- _Exercise description_
From the listing below, pull out every line where the string "that" appears.

- _Given data_
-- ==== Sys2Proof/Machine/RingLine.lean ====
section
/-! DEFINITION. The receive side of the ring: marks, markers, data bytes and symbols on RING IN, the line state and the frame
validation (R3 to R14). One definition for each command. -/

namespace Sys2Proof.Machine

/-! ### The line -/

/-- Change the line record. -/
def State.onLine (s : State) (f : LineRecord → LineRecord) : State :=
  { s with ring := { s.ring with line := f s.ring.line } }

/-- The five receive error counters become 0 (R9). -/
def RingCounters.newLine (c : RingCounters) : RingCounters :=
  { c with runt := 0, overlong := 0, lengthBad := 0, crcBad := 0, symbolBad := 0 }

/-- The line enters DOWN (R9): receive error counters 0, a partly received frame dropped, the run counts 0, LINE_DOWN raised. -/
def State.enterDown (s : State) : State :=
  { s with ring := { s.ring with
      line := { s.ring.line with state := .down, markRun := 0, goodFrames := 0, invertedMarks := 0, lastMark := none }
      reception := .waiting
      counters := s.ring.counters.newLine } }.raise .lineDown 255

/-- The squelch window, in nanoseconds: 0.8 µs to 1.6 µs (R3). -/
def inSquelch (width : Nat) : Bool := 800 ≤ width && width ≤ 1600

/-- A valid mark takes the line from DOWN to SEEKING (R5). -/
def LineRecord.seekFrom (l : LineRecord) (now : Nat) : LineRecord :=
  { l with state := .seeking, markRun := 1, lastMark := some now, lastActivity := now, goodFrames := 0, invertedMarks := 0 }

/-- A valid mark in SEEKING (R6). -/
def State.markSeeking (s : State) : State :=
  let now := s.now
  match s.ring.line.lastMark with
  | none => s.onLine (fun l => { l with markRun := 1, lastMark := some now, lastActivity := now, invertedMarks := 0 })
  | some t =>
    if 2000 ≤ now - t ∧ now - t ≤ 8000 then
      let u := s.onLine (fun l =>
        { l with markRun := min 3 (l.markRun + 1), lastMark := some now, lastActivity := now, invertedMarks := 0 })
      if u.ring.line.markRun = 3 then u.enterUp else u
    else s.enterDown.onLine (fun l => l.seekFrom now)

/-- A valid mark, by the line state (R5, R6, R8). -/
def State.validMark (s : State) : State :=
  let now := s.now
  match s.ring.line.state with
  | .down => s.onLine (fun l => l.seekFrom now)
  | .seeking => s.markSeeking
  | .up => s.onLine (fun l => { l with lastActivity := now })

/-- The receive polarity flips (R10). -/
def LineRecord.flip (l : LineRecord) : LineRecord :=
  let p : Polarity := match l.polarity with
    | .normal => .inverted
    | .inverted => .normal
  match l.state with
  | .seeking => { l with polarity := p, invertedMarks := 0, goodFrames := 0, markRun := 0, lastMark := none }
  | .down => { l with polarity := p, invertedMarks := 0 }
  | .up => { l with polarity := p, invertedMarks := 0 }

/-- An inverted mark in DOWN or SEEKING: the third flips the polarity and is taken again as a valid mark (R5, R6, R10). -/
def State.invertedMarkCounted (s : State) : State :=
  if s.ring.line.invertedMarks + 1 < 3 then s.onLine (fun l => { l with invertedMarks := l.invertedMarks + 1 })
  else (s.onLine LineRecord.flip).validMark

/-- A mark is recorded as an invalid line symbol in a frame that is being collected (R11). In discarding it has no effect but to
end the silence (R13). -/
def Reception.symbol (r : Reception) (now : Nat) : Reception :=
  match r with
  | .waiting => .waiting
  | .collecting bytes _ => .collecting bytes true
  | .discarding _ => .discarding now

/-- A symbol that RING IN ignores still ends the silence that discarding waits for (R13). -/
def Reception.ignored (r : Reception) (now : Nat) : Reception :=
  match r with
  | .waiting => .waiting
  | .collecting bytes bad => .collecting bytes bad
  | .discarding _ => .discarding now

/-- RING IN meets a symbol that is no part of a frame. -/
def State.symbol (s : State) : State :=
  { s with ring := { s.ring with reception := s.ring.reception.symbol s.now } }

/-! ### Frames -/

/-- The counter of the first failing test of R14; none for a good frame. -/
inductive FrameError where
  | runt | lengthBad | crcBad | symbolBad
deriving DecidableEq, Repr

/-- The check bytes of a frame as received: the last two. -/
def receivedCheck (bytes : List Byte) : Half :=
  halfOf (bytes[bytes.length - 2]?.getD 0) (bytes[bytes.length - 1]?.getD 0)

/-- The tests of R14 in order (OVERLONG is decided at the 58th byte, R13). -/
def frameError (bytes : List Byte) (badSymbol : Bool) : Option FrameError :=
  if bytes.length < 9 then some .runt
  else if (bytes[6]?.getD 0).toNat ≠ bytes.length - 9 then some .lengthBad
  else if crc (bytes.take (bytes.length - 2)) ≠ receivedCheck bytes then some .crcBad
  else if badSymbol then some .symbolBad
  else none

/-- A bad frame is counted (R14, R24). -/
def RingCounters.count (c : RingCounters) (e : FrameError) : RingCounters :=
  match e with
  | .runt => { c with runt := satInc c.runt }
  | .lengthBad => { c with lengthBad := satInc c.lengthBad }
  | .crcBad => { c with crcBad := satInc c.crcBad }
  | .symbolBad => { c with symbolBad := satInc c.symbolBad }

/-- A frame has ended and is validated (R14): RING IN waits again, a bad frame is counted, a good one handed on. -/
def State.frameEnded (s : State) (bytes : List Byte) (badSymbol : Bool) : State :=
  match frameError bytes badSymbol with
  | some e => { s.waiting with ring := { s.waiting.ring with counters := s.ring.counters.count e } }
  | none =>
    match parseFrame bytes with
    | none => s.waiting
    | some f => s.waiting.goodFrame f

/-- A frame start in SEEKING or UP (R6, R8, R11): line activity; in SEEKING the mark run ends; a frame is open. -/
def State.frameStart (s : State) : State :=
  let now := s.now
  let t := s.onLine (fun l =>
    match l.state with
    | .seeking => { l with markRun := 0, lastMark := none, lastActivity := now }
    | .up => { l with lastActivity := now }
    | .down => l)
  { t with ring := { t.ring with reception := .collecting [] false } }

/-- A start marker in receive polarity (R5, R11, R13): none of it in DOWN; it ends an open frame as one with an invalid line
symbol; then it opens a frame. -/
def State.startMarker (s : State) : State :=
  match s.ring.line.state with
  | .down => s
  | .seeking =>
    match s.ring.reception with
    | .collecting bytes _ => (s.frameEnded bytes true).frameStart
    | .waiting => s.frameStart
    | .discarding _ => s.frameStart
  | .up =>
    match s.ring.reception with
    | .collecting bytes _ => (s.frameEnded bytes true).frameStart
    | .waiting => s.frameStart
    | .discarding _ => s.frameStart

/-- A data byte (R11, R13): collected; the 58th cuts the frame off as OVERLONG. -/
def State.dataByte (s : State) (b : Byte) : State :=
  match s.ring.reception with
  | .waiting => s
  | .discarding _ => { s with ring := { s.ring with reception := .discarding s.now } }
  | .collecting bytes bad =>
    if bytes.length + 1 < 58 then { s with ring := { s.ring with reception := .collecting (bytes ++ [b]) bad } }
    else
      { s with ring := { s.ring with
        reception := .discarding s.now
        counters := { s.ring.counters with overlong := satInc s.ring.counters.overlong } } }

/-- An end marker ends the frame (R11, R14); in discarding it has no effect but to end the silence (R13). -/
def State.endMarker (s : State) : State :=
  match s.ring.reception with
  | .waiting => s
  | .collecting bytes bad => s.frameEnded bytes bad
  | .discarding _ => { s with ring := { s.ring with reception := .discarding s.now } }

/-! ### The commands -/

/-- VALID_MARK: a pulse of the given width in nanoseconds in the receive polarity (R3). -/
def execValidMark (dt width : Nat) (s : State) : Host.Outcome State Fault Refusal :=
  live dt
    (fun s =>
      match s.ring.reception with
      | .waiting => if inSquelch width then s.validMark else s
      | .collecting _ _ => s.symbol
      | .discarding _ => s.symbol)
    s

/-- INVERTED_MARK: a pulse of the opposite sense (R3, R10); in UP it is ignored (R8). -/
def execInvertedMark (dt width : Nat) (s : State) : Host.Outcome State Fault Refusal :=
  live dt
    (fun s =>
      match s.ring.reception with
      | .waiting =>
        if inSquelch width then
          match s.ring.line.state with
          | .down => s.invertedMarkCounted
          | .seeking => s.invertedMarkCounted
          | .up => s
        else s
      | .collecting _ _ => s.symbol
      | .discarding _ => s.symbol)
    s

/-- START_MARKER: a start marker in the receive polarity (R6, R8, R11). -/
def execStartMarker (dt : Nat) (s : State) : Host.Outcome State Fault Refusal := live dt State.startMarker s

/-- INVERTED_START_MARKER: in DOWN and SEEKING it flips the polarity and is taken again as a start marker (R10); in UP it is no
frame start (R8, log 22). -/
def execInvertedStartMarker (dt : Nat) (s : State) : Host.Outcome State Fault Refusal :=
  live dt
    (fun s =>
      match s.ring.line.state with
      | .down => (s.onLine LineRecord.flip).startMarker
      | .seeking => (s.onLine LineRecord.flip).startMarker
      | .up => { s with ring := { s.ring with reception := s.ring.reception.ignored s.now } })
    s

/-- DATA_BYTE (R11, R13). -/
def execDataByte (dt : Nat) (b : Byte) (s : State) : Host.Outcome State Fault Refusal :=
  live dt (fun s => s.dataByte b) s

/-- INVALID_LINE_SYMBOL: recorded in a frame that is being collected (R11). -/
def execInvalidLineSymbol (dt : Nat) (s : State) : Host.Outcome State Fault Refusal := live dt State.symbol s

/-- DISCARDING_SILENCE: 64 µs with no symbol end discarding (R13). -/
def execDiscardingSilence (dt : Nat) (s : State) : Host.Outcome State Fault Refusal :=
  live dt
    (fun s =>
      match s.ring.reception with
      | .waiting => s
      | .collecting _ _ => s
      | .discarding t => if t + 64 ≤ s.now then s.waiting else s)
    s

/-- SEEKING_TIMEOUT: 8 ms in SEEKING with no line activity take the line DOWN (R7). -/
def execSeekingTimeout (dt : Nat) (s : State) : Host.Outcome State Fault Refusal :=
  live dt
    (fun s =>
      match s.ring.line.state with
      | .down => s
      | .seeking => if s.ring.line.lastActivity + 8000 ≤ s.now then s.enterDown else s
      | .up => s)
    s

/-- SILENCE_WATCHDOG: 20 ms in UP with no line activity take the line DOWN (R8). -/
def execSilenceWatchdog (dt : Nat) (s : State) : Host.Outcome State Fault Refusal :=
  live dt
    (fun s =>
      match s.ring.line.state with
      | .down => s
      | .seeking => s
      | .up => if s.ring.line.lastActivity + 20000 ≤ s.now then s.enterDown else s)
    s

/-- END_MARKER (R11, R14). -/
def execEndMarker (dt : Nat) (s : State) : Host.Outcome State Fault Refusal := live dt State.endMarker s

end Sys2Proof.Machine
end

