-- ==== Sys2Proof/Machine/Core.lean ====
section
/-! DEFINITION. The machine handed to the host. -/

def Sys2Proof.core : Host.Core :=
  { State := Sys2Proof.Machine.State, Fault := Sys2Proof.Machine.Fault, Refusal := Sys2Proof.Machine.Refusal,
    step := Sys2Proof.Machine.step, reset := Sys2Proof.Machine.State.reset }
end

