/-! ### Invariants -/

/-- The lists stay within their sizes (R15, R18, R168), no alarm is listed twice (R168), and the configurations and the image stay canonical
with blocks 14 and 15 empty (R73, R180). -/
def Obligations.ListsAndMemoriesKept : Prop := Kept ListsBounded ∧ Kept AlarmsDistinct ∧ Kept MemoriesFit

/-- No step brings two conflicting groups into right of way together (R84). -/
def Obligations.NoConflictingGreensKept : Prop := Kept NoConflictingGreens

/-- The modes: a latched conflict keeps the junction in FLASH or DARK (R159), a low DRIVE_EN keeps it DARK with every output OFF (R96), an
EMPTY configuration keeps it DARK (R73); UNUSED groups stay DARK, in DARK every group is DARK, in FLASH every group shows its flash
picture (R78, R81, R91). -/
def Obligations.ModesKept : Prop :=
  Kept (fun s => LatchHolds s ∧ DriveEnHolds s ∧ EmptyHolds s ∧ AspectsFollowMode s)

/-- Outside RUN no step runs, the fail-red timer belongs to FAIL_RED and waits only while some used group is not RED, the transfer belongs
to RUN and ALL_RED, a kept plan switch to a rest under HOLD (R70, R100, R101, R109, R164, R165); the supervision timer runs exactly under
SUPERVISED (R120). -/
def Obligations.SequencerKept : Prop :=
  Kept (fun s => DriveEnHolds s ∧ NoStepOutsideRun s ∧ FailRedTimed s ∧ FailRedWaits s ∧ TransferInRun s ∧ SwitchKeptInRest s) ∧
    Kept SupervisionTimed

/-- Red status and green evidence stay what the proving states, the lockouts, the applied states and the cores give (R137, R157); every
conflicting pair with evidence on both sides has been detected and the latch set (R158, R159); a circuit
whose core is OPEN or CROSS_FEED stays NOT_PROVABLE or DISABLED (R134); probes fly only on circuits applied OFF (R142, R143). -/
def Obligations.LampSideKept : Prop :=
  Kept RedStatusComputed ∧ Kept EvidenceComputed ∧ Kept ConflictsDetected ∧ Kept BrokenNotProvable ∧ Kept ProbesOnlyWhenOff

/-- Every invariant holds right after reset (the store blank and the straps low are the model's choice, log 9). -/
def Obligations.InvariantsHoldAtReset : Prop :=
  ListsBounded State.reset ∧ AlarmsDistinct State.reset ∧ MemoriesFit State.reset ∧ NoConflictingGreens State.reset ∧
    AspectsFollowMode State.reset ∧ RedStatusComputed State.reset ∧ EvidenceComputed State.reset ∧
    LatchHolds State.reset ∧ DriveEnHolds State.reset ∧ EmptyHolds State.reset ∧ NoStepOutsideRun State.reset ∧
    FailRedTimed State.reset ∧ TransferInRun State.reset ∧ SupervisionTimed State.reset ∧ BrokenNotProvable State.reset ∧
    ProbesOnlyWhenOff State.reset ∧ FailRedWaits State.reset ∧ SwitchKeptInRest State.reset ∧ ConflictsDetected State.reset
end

- _Answer to the exercise_
/-- A mark is recorded as an invalid line symbol in a frame that is being collected (R11). In discarding it has no effect but to
/-- A symbol that RING IN ignores still ends the silence that discarding waits for (R13). -/
/-- RING IN meets a symbol that is no part of a frame. -/
/-- INVALID_LINE_SYMBOL: recorded in a frame that is being collected (R11). -/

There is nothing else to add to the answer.